/-- The vector that record `i` of the streams is: the header of the first stream (that of mask 0 while it
plays), and the symbols of the lanes whose mask plays. -/
def Chip.playVec (s : Chip) (q i : Nat) (streams : List Stream) : Vec × Nat :=
  let x := s.sq q
  let h := s.vecRec (leadSeg streams) i
  let lanes := streams.flatMap fun e =>
    let syms := (s.vecRec e.seg i).syms
    ((List.range e.lanes.length).map fun j => (e.lanes.getD j 64, syms.getD j 2, e.seg)).filter fun l => x.plays (x.maskOf (s.lane l.1).site.toNat)
  let sorted := (List.range 64).filterMap fun n => lanes.find? fun l => l.1 == n
  ({ set := h.set, markers := h.markers, lanes := sorted, alg := none }, h.reps)

/-- The play of a segment begins: the UID capture afresh, and the samples' place in the run (R299, R342). -/
def Chip.beginPlay (q : Nat) (streams : List Stream) (s : Chip) : Chip :=
  let x := s.sq q
  if x.recNo ≠ 0 ∨ x.recAt ≠ 0 then s
  else
    let g := leadSeg streams
    let d := s.desc g
    let s := if streams.any fun e => e.seg == fieldAt (s.unit q).uidCfg 0 2 then s.uidFresh q else s
    if d.sample then s.modSq q fun x => { x with samplePlays := { start := x.tb, desc := d, frames := d.count } :: x.samplePlays } else s

/-- The instruction at the program counter is done. -/
def Seq.nextOp (x : Seq) : Seq := { x with pc := x.pc + 1, done := 0, playNo := 0, recNo := 0, recAt := 0 }

/-- One vector of record `recNo`, repeated `reps` times, is out. -/
def Chip.stepRecord (q reps count repeats : Nat) (streams : List Stream) (s : Chip) : Chip :=
  let s := s.modSq q fun x => { x with done := x.done + 1, recAt := x.recAt + 1 }
  if (s.sq q).recAt < reps then s
  else
    let s := s.modSq q fun x =>
      { x with
        recNo := x.recNo + 1
        recAt := 0
        ring := streams.foldl (fun r e => if (s.desc e.seg).resident then r else takeRing e.seg e.mask (s.desc e.seg).recBytes r) x.ring }
    if (s.sq q).recNo < count then s
    else
      let s := s.modSq q fun x => { x with playNo := x.playNo + 1, recNo := 0 }
      if (s.sq q).playNo < repeats then s
      else
        let s := s.modSq q Seq.nextOp
        if (s.sq q).playing.isSome then s.completeFields q else s

/-- The next vector of the PLAY or PLAYS at the program counter; none where there is no such vector: the
sequencer does not run, another instruction stands there, or the data of a stream is missing or invalid. (DEDUCED, log 50.) -/
def Chip.playNext (q : Nat) (o : LaneObs) (s : Chip) : Option Chip :=
  let x := s.sq q
  match x.op x.pc with
  | none => none
  | some i =>
    let streams := s.streams q i
    let d := s.desc (leadSeg streams)
    if x.state ≠ .running ∨ streams = [] ∨ streams.any (fun e => !s.playable q e.seg e.mask x.recNo) then none
    else
      let s := s.beginPlay q streams
      if d.sample then
        some (((s.modSq q fun x => { x with lastSet := 0 }).emitHolds q 1).stepRecord q 1 d.count i.repeats streams)
      else
        let v := s.playVec q x.recNo streams
        some ((s.emitVector q v.1 o).stepRecord q v.2 d.count i.repeats streams)

/-- Vectors of a PLAY or PLAYS, one per observation, until it is done or its data is missing. (DESIGN CHOICE, log 43.) -/
def Chip.playObs (q pc : Nat) : List LaneObs → Chip → Chip
  | [], s => s
  | o :: os, s =>
    if (s.sq q).pc ≠ pc then s
    else match s.playNext q o with
      | some s => s.playObs q pc os
      | none => s

/-! ## ALG (R310) -/

/-- The vector of a template record, substituted. -/
def Chip.algVec (s : Chip) (q p : Nat) (a : AlgPos) : Vec :=
  let x := s.sq q
  let write := opWrites a.code
  let n := (x.gen.template write).2
  let reps := (List.range n).map fun i => (s.templateRec q write i).reps
  let i := recIndexAt reps 0 a.at_
  let r := s.templateRec q write i
  let syms := x.gen.substitute write i (x.gen.bus a.cell) (x.gen.data a.background a.cell (opOne a.code)) r.syms
  let owned := s.lanesOf q
  { set := r.set
    markers := r.markers
    lanes := ((List.range owned.length).map fun j => (owned.getD j 64, syms.getD j 2, 0x4000)).filter fun l => x.plays (x.maskOf (s.lane l.1).site.toNat)
    alg := some { prog := p, pos := a, recNo := i, last := decide (a.at_ + 1 = reps.sum) } }

/-- One hold vector of a pause; the position shows its element (R314). (DEDUCED, log 44.) -/
def Chip.pausePlace (q p : Nat) (a : AlgPos) (s : Chip) : Chip :=
  (s.emitHolds q 1).modSq q fun x => { x with gen := { x.gen with position := BitVec.ofNat 32 (2 ^ 28 * p + 2 ^ 24 * a.element + a.cell) } }

/-- The next vector of the ALG at the program counter. -/
def Chip.algNext (q p : Nat) (o : LaneObs) (s : Chip) : Option Chip :=
  let x := s.sq q
  if x.state ≠ .running ∨ x.op x.pc ≠ some (.alg (BitVec.ofNat 4 p)) then none
  else match s.algAt q (x.gen.program p) 0 x.done with
    | none => none
    | some a =>
      let s := s.modSq q fun x => { x with gen := { x.gen with state := .running } }
      let s := if a.code = 0 then s.pausePlace q p a else s.emitVector q (s.algVec q p a) o
      let s := s.modSq q fun x => { x with done := x.done + 1 }
      if (s.sq q).done < s.algVectors q p then some s
      else some (s.modSq q fun x => { x.nextOp with gen := { x.gen with state := .completed } })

____

### Exercise prompt
Give the number of lines in the data that contain the word "BitVec", and add no other text.

### Output
2